А это уже было похоже на флирт — я действительно подлил немного водки в ее стакан.
— Идея гениальная: мы в соцсетях объявляем о смерти клиента. С его согласия, разумеется. Через сутки дезавуируем инфу. Вот такой чистый, идеальный бизнес.
— А в чем фишка?
— Фишка в том, что клиент, во-первых, узнает, как хорошо о нем думали его родные, близкие и чужие люди. Все эти каменты, все эти рипы, эти воспоминания, архивные фоточки. То есть сплошной позитив. Первая, эмоциональная часть. Вторая — деловая: клиенты в основном бизнесмены.

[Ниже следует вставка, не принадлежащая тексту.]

/-! ## The serializer -/

/-- The tick (R282, R283): with the clock stopped or the serializer disabled it does nothing; an underrun raises the
error, or the serializer holds where `TRANSFER_ERRORS` is `never`; else the lanes in use load together when they are
empty, and each sends bit 31 of its shift register, or its idle level. A lane whose enable is 0 drives 0. -/
def Obligations.TickShifts : Prop :=
  ∀ (s : State) (es : List Event), s.env.rstN = true → s.env.events = .serializer :: es →
    let u : State := { s with env := { s.env with events := es } }
    let runs : Prop := s.ser.enabled = true ∧ s.clk.enab = true ∧ s.env.busy = true
    let empty : Prop := s.ser.lane.ch0.left = 0
    let enough : Prop := s.lat.lanes ≤ s.ser.fifo.length
    let shift (l : Lane) (idle : Bool) : Lane := match l.left with
      | 0 => { l with out := l.oe && idle }
      | k + 1 => { l with shreg := l.shreg <<< 1, left := k, out := l.oe && l.shreg.getLsbD 31 }
    let sends (fifo : List Word) (lane : Chan → Lane) : Prop := ∃ t, step s = .next t ∧
      t = { u with ser := { s.ser with fifo := fifo, lane := t.ser.lane } } ∧
      ∀ l : Chan, (l.toNat < s.lat.lanes → t.ser.lane.get l = shift (lane l) (s.snap.get l).invert) ∧
        (s.lat.lanes ≤ l.toNat → t.ser.lane.get l = s.ser.lane.get l)
    let underrun : State := { u with
      dma := { s.dma with active := false, loaded := false, error := true, errCause := .underrun }
      seq := { s.seq with
        xferErr := true
        state := if s.seq.state = .submitted then .complete else s.seq.state }
      ser := { s.ser with
        fifo := []
        lane := { ch0 := { s.ser.lane.ch0 with left := 0, out := s.ser.lane.ch0.oe && s.snap.ch0.invert }
                  ch1 := { s.ser.lane.ch1 with left := 0, out := s.ser.lane.ch1.oe && s.snap.ch1.invert } } } }
    (¬ runs → step s = .next u) ∧
    (runs → empty → ¬ enough → s.dma.active = true →
      (s.cfg.transferErrors = .never → step s = .next u) ∧
      (s.cfg.transferErrors = .anytime → step s = .next underrun)) ∧
    (runs → empty → ¬ enough → s.dma.active = false → sends s.ser.fifo s.ser.lane.get) ∧
    (runs → empty → enough → sends (s.ser.fifo.drop s.lat.lanes) (fun l =>
      { s.ser.lane.get l with shreg := (s.ser.fifo[l.toNat]?).getD 0#32, left := 32 })) ∧
    (runs → ¬ empty → sends s.ser.fifo s.ser.lane.get)

/-- What a step does to the sub-bits still to be sent of a frame in flight: a tick sends the first of them on each lane
in use, the idle level where none is left; no other step that leaves the transfer running changes them or a lane's
output; and the transfer completes without an error only when none is left (R276, R281, R282, R287). -/
def Obligations.WireStep : Prop :=
  ∀ (s t : State) (g : Geometry) (frame : List Word), s.Inv → s.env.rstN = true → s.InFlight g frame →
    s.seq.state = .submitted → ¬ s.seq.phase.stopping → step s = .next t → t.env.rstN = true →
    ¬ t.seq.phase.stopping → t.dma.error = false →
    (t.seq.state = .submitted → t.InFlight g frame ∧ ∀ l : Chan, l.toNat < s.lat.lanes →
      (s.tickNext → t.laneAhead g frame l = (s.laneAhead g frame l).tail ∧
        (t.ser.lane.get l).out = ((s.ser.lane.get l).oe &&
          ((s.laneAhead g frame l).head?.getD (s.snap.get l).invert))) ∧
      (¬ s.tickNext → t.laneAhead g frame l = s.laneAhead g frame l ∧
        (t.ser.lane.get l).out = (s.ser.lane.get l).out)) ∧
    (t.seq.state ≠ .submitted → t.seq.state = .complete ∧
      ∀ l : Chan, l.toNat < s.lat.lanes → s.laneAhead g frame l = [] ∧ t.laneAhead g frame l = [])

/-- What the wire carries (R287): over a run from the arming step of a RENDER whose frame is in symbol RAM, for as long
as there is no DMA error, no FINI, no reset and no further RENDER past its clear step, the `i`-th tick puts sub-bit `i`
of the lane's stream on the lane, and the idle level after the last. -/
def Obligations.WireCarriesFrame : Prop :=
  ∀ (r : Nat → State) (ev : Nat → Event) (groups : Pair (List Word)), IsRun r ev →
    let s := r 0
    let g := geometry s.lat.mode s.lat.freqL s.snap
    s.Inv → s.env.rstN = true → ev 0 = .sequencer → s.seq.cmdBusy = true → s.seq.phase = .renderArm →
    (∀ q w, (encodeFrame g s.snap groups)[q]? = some w → s.ram.sym.word? q = some w) →
    ∀ n, (∀ m, 1 ≤ m → m ≤ n → (r m).env.rstN = true ∧ (r m).dma.error = false ∧ ¬ (r m).seq.phase.stopping ∧
        ((r m).seq.state = .submitted ∨ (r m).seq.state = .complete)) →
      ∀ (ticks : List Nat), ticks.Pairwise (· < ·) →
        (∀ m, m ∈ ticks ↔ 1 ≤ m ∧ m < n ∧ ((r m).given (ev m)).tickNext) →
        ∀ (l : Chan) (i m : Nat), l.toNat < s.lat.lanes → ticks[i]? = some m →
          ((r (m + 1)).ser.lane.get l).out =
            ((s.ser.lane.get l).oe && laneSubBit (s.snap.get l) (groups.get l) i)

/-- Once a transfer can complete it does: with a fair scheduler, in a run without FINI and without reset, `STATE` becomes
`COMPLETE` (R274, R276). And in every fair run without FINI and without reset, a transfer in flight ends in `COMPLETE`,
and, where `TRANSFER_ERRORS = never`, without an error and with no sub-bit left to send (R274, R276, R283, R418).
Fairness is a premise about the run (log entry 16). -/
def Obligations.CompletionIsReached : Prop :=
  (∀ (r : Nat → State) (ev : Nat → Event) (n : Nat), IsRun r ev → SchedulerFair r ev → (r n).Inv →
    (r n).completionReady = true → (∀ m, n ≤ m → (r m).env.rstN = true ∧ ¬ (r m).seq.phase.stopping) →
    ∃ m, n ≤ m ∧ (r m).seq.state = .complete ∧ (r m).seq.xferErr = false ∧
      ∀ k, n ≤ k → k < m → (r k).seq.state = .submitted) ∧
  (∀ (r : Nat → State) (ev : Nat → Event) (n : Nat) (g : Geometry) (frame : List Word), FairRun r ev → (r n).Inv →
    (r n).seq.state = .submitted → (r n).InFlight g frame →
    (∀ m, n ≤ m → (r m).env.rstN = true ∧ ¬ (r m).seq.phase.stopping) →
    ∃ m, n ≤ m ∧ (r m).seq.state = .complete ∧
      ((r n).cfg.transferErrors = .never → (r m).seq.xferErr = false ∧
        ∀ l : Chan, l.toNat < (r n).lat.lanes → (r m).laneAhead g frame l = []) ∧
      ∀ k, n ≤ k → k < m → (r k).seq.state = .submitted)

По статистике, партнеры и контрагенты наиболее очевидно проявляют себя в течение тридцати часов после кончины своего соратника или, наоборот, конкурента. После тридцати часов в их поступки уже примешиваются здравый смысл, рассудок и расчет. А первые слова и, главное, действия — импульсивны. Ситуация смерти партнера или конкурента равна любой критической бизнес-ситуации. Проще говоря, именно смоделировав смерть, можно узнать, как, скорее всего, поступит твой партнер в сложной бизнес-коллизии.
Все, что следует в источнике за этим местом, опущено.